# [Try it]
Would you return, word for word, the lines of the data below from the line with "(s.setBayLights i x).ind.rules" through the line with "(s.setBayLights i x).fanCfg", and no others?

++++++++

@[simp] theorem State.time_setBayLights (s : State) (i : BayIx) (x : BayLights) : (s.setBayLights i x).time = s.time := rfl
@[simp] theorem State.rst_setBayLights (s : State) (i : BayIx) (x : BayLights) : (s.setBayLights i x).rst = s.rst := rfl
@[simp] theorem State.io_setBayLights (s : State) (i : BayIx) (x : BayLights) : (s.setBayLights i x).io = s.io := rfl
@[simp] theorem State.sup_setBayLights (s : State) (i : BayIx) (x : BayLights) : (s.setBayLights i x).sup = s.sup := rfl
@[simp] theorem State.sched_setBayLights (s : State) (i : BayIx) (x : BayLights) : (s.setBayLights i x).sched = s.sched := rfl
@[simp] theorem State.acct_setBayLights (s : State) (i : BayIx) (x : BayLights) : (s.setBayLights i x).acct = s.acct := rfl
@[simp] theorem State.scan_setBayLights (s : State) (i : BayIx) (x : BayLights) : (s.setBayLights i x).scan = s.scan := rfl
@[simp] theorem State.cool_setBayLights (s : State) (i : BayIx) (x : BayLights) : (s.setBayLights i x).cool = s.cool := rfl
@[simp] theorem State.loop_setBayLights (s : State) (i : BayIx) (x : BayLights) : (s.setBayLights i x).loop = s.loop := rfl
@[simp] theorem State.window_setBayLights (s : State) (i : BayIx) (x : BayLights) : (s.setBayLights i x).window = s.window := rfl
@[simp] theorem State.pending_setBayLights (s : State) (i : BayIx) (x : BayLights) : (s.setBayLights i x).pending = s.pending := rfl
@[simp] theorem State.ind_patterns_setBayLights (s : State) (i : BayIx) (x : BayLights) :
    (s.setBayLights i x).ind.patterns = s.ind.patterns := rfl
@[simp] theorem State.ind_rules_setBayLights (s : State) (i : BayIx) (x : BayLights) :
    (s.setBayLights i x).ind.rules = s.ind.rules := rfl
@[simp] theorem State.ind_brightness_setBayLights (s : State) (i : BayIx) (x : BayLights) :
    (s.setBayLights i x).ind.brightness = s.ind.brightness := rfl
@[simp] theorem State.ind_epoch_setBayLights (s : State) (i : BayIx) (x : BayLights) :
    (s.setBayLights i x).ind.epoch = s.ind.epoch := rfl
@[simp] theorem State.ind_levels_setBayLights (s : State) (i : BayIx) (x : BayLights) :
    (s.setBayLights i x).ind.levels = s.ind.levels := rfl
@[simp] theorem State.ind_resolutionDue_setBayLights (s : State) (i : BayIx) (x : BayLights) :
    (s.setBayLights i x).ind.resolutionDue = s.ind.resolutionDue := rfl
@[simp] theorem State.bay_setBayLights (s : State) (i : BayIx) (x : BayLights) (j : BayIx) :
    (s.setBayLights i x).bay j = s.bay j := rfl
@[simp] theorem State.bayCfg_setBayLights (s : State) (i : BayIx) (x : BayLights) (j : BayIx) :
    (s.setBayLights i x).bayCfg j = s.bayCfg j := rfl
@[simp] theorem State.seen_setBayLights (s : State) (i : BayIx) (x : BayLights) (j : BayIx) :
    (s.setBayLights i x).seen j = s.seen j := rfl
@[simp] theorem State.driveClass_setBayLights (s : State) (i : BayIx) (x : BayLights) (j : ClassIx) :
    (s.setBayLights i x).driveClass j = s.driveClass j := rfl
@[simp] theorem State.temp_setBayLights (s : State) (i : BayIx) (x : BayLights) (j : BayIx) :
    (s.setBayLights i x).temp j = s.temp j := rfl
@[simp] theorem State.channel_setBayLights (s : State) (i : BayIx) (x : BayLights) (j : ChannelIx) :
    (s.setBayLights i x).channel j = s.channel j := rfl
@[simp] theorem State.sensor_setBayLights (s : State) (i : BayIx) (x : BayLights) (j : ChannelIx) :
    (s.setBayLights i x).sensor j = s.sensor j := rfl
@[simp] theorem State.zone_setBayLights (s : State) (i : BayIx) (x : BayLights) (j : ZoneIx) :
    (s.setBayLights i x).zone j = s.zone j := rfl
@[simp] theorem State.zoneCfg_setBayLights (s : State) (i : BayIx) (x : BayLights) (j : ZoneIx) :
    (s.setBayLights i x).zoneCfg j = s.zoneCfg j := rfl
@[simp] theorem State.fan_setBayLights (s : State) (i : BayIx) (x : BayLights) (j : FanIx) :
    (s.setBayLights i x).fan j = s.fan j := rfl
@[simp] theorem State.fanCfg_setBayLights (s : State) (i : BayIx) (x : BayLights) (j : FanIx) :
    (s.setBayLights i x).fanCfg j = s.fanCfg j := rfl
@[simp] theorem State.populated_setBayLights (s : State) (i : BayIx) (x : BayLights) (j : BayIx) :
    (s.setBayLights i x).populated j = s.populated j := rfl
@[simp] theorem State.inReset_setBayLights (s : State) (i : BayIx) (x : BayLights) : (s.setBayLights i x).inReset = s.inReset := rfl
@[simp] theorem State.setBayLights_setBayLights (s : State) (i : BayIx) (x y : BayLights) : (s.setBayLights i x).setBayLights i y = s.setBayLights i y := by
  simp [State.setBayLights]

@[simp] theorem State.setBayLights_self (s : State) (i : BayIx) : s.setBayLights i (s.bayLights i) = s := by
  simp [State.setBayLights, State.bayLights, Vector.get_eq_getElem]

end Sys2Proof.Machine
end

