/-- A symbol that is passed over. -/
theorem received_self {s : State} {r : Receiver} (h : s.loop.receiver = r) (hf : s.loop.frameEnd = none) :
    received s r s.loop.frame none s.loop.replyPlaced = s := by
  rw [received, ← h, ← hf]

theorem atLength_iff (f : Frame) :
    (f.lengthKnown && decide (f.count = f.length)) = true ↔ 3 ≤ f.count ∧ f.count = 36 + 2 * f.slots.toNat := by
  rw [Bool.and_eq_true, decide_eq_true_iff, Frame.lengthKnown, decide_eq_true_iff, Frame.length]

theorem pastLength_iff (f : Frame) :
    (f.lengthKnown && decide (f.length ≤ f.count)) = true ↔ 3 ≤ f.count ∧ 36 + 2 * f.slots.toNat ≤ f.count := by
  rw [Bool.and_eq_true, decide_eq_true_iff, Frame.lengthKnown, decide_eq_true_iff, Frame.length]

section Table

variable {s : State}

theorem receive_between_start (h : s.loop.receiver = .between) (hf : s.loop.frameEnd = none) :
    receive .frameStart s = (.sym .frameStart, received s .inFrame emptyFrame none false) := by
  simp only [receive, h, beginFrame, received, hf]

theorem receive_between_other {x : LoopSym} (h : s.loop.receiver = .between) (hf : s.loop.frameEnd = none)
    (hx : x ≠ .frameStart) : receive x s = (.sym .idle, received s .between s.loop.frame none s.loop.replyPlaced) := by
  rw [received_self h hf, receive.eq_def, h]
  cases x with
  | frameStart => exact absurd rfl hx
  | data | frameEnd | frameAbort | idle => rfl

theorem receive_discard_idle (h : s.loop.receiver = .discard) (hf : s.loop.frameEnd = none) :
    receive .idle s = (.sym .idle, received s .between s.loop.frame none s.loop.replyPlaced) := by
  rw [receive, h, received, ← hf]

theorem receive_discard_other {x : LoopSym} (h : s.loop.receiver = .discard) (hf : s.loop.frameEnd = none)
    (hx : x ≠ .idle) : receive x s = (.sym .idle, received s .discard s.loop.frame none s.loop.replyPlaced) := by
  rw [received_self h hf, receive.eq_def, h]
  cases x with
  | idle => exact absurd rfl hx
  | data | frameStart | frameEnd | frameAbort => rfl

/-- A frame is abandoned (R152). -/
theorem abandon_eq (next : Receiver) (hf : s.loop.frameEnd = none) :
    abandon next s = received s next emptyFrame none s.loop.replyPlaced := by
  rw [abandon, received, ← hf]

section InFrame

variable (h : s.loop.receiver = .inFrame)

include h

theorem receive_frameEnd_atEnd (len : 3 ≤ s.loop.frame.count ∧ s.loop.frame.count = 36 + 2 * s.loop.frame.slots.toNat) :
    receive .frameEnd s =
      (.sym .frameEnd, received s .between s.loop.frame (some s.loop.tx.good) s.loop.replyPlaced) := by
  rw [receive, h]
  exact if_pos ((atLength_iff _).mpr len)

variable (hf : s.loop.frameEnd = none)

include hf

theorem receive_frameEnd_elsewhere
    (len : ¬(3 ≤ s.loop.frame.count ∧ s.loop.frame.count = 36 + 2 * s.loop.frame.slots.toNat)) :
    receive .frameEnd s = (.sym .frameAbort, received s .between emptyFrame none s.loop.replyPlaced) := by
  rw [← abandon_eq .between hf, receive, h]
  exact if_neg (mt (atLength_iff _).mp len)

theorem receive_abort_idle {x : LoopSym} (hx : x = .frameAbort ∨ x = .idle) :
    receive x s = (.sym .frameAbort, received s .between emptyFrame none s.loop.replyPlaced) := by
  rw [← abandon_eq .between hf, receive.eq_def, h]
  rcases hx with rfl | rfl <;> rfl

theorem receive_inFrame_start :
    receive .frameStart s = (.sym .frameAbort, received s .discard emptyFrame none s.loop.replyPlaced) := by
  rw [← abandon_eq .discard hf, receive, h]

theorem receive_data_beyond (b : Byte) (known : 3 ≤ s.loop.frame.count)
    (len : 36 + 2 * s.loop.frame.slots.toNat ≤ s.loop.frame.count) :
    receive (.data b) s = (.sym .frameAbort, received s .discard emptyFrame none s.loop.replyPlaced) := by
  rw [← abandon_eq .discard hf, receive, h]
  exact if_pos ((pastLength_iff _).mpr ⟨known, len⟩)

omit hf

theorem receive_data_within (b : Byte)
    (len : s.loop.frame.count < 3 ∨ s.loop.frame.count < 36 + 2 * s.loop.frame.slots.toNat) :
    receive (.data b) s = frameByte b s := by
  rw [receive, h]
  refine if_neg fun past => ?_
  have := (pastLength_iff _).mp past
  omega

end InFrame

end Table

/-- What a row of the receiver's table comes to: the oldest item is sent, and the row's symbol enters the delay line. -/
theorem exec_received {s : State} {bits : BitVec 9} {y : LoopSym} {r : Receiver} {f : Frame} {ended : Option Bool}
    {placed : Bool} (hr : s.inReset = false) (hc : s.loop.clock = true) (hf : s.loop.frameEnd = none)
    (h : receive (decodeSymbol bits) s = (.sym y, received s r f ended placed)) :
    exec (.loopSymbol bits) s = .next
      { s with
        loop :=
          { s.loop with
            receiver := r, frame := f, frameEnd := ended, replyPlaced := placed
            sent := itemSymbol s s.loop.tx.first
            tx :=
              { s.loop.tx with
                first := s.loop.tx.second, second := .sym y
                crc := sentCrc s.loop.tx.crc s.loop.tx.first (itemSymbol s s.loop.tx.first) } } } := by
  have kept : Receives s (received s r f ended placed) := rfl
  rw [exec_symbol hr hc hf, h, ← kept.itemSymbol rfl]
  rfl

++++++++

# [Task output]
    (s.setBayLights i x).ind.rules = s.ind.rules := rfl
@[simp] theorem State.ind_brightness_setBayLights (s : State) (i : BayIx) (x : BayLights) :
    (s.setBayLights i x).ind.brightness = s.ind.brightness := rfl
@[simp] theorem State.ind_epoch_setBayLights (s : State) (i : BayIx) (x : BayLights) :
    (s.setBayLights i x).ind.epoch = s.ind.epoch := rfl
@[simp] theorem State.ind_levels_setBayLights (s : State) (i : BayIx) (x : BayLights) :
    (s.setBayLights i x).ind.levels = s.ind.levels := rfl
@[simp] theorem State.ind_resolutionDue_setBayLights (s : State) (i : BayIx) (x : BayLights) :
    (s.setBayLights i x).ind.resolutionDue = s.ind.resolutionDue := rfl
@[simp] theorem State.bay_setBayLights (s : State) (i : BayIx) (x : BayLights) (j : BayIx) :
    (s.setBayLights i x).bay j = s.bay j := rfl
@[simp] theorem State.bayCfg_setBayLights (s : State) (i : BayIx) (x : BayLights) (j : BayIx) :
    (s.setBayLights i x).bayCfg j = s.bayCfg j := rfl
@[simp] theorem State.seen_setBayLights (s : State) (i : BayIx) (x : BayLights) (j : BayIx) :
    (s.setBayLights i x).seen j = s.seen j := rfl
@[simp] theorem State.driveClass_setBayLights (s : State) (i : BayIx) (x : BayLights) (j : ClassIx) :
    (s.setBayLights i x).driveClass j = s.driveClass j := rfl
@[simp] theorem State.temp_setBayLights (s : State) (i : BayIx) (x : BayLights) (j : BayIx) :
    (s.setBayLights i x).temp j = s.temp j := rfl
@[simp] theorem State.channel_setBayLights (s : State) (i : BayIx) (x : BayLights) (j : ChannelIx) :
    (s.setBayLights i x).channel j = s.channel j := rfl
@[simp] theorem State.sensor_setBayLights (s : State) (i : BayIx) (x : BayLights) (j : ChannelIx) :
    (s.setBayLights i x).sensor j = s.sensor j := rfl
@[simp] theorem State.zone_setBayLights (s : State) (i : BayIx) (x : BayLights) (j : ZoneIx) :
    (s.setBayLights i x).zone j = s.zone j := rfl
@[simp] theorem State.zoneCfg_setBayLights (s : State) (i : BayIx) (x : BayLights) (j : ZoneIx) :
    (s.setBayLights i x).zoneCfg j = s.zoneCfg j := rfl
@[simp] theorem State.fan_setBayLights (s : State) (i : BayIx) (x : BayLights) (j : FanIx) :
    (s.setBayLights i x).fan j = s.fan j := rfl
@[simp] theorem State.fanCfg_setBayLights (s : State) (i : BayIx) (x : BayLights) (j : FanIx) :
    (s.setBayLights i x).fanCfg j = s.fanCfg j := rfl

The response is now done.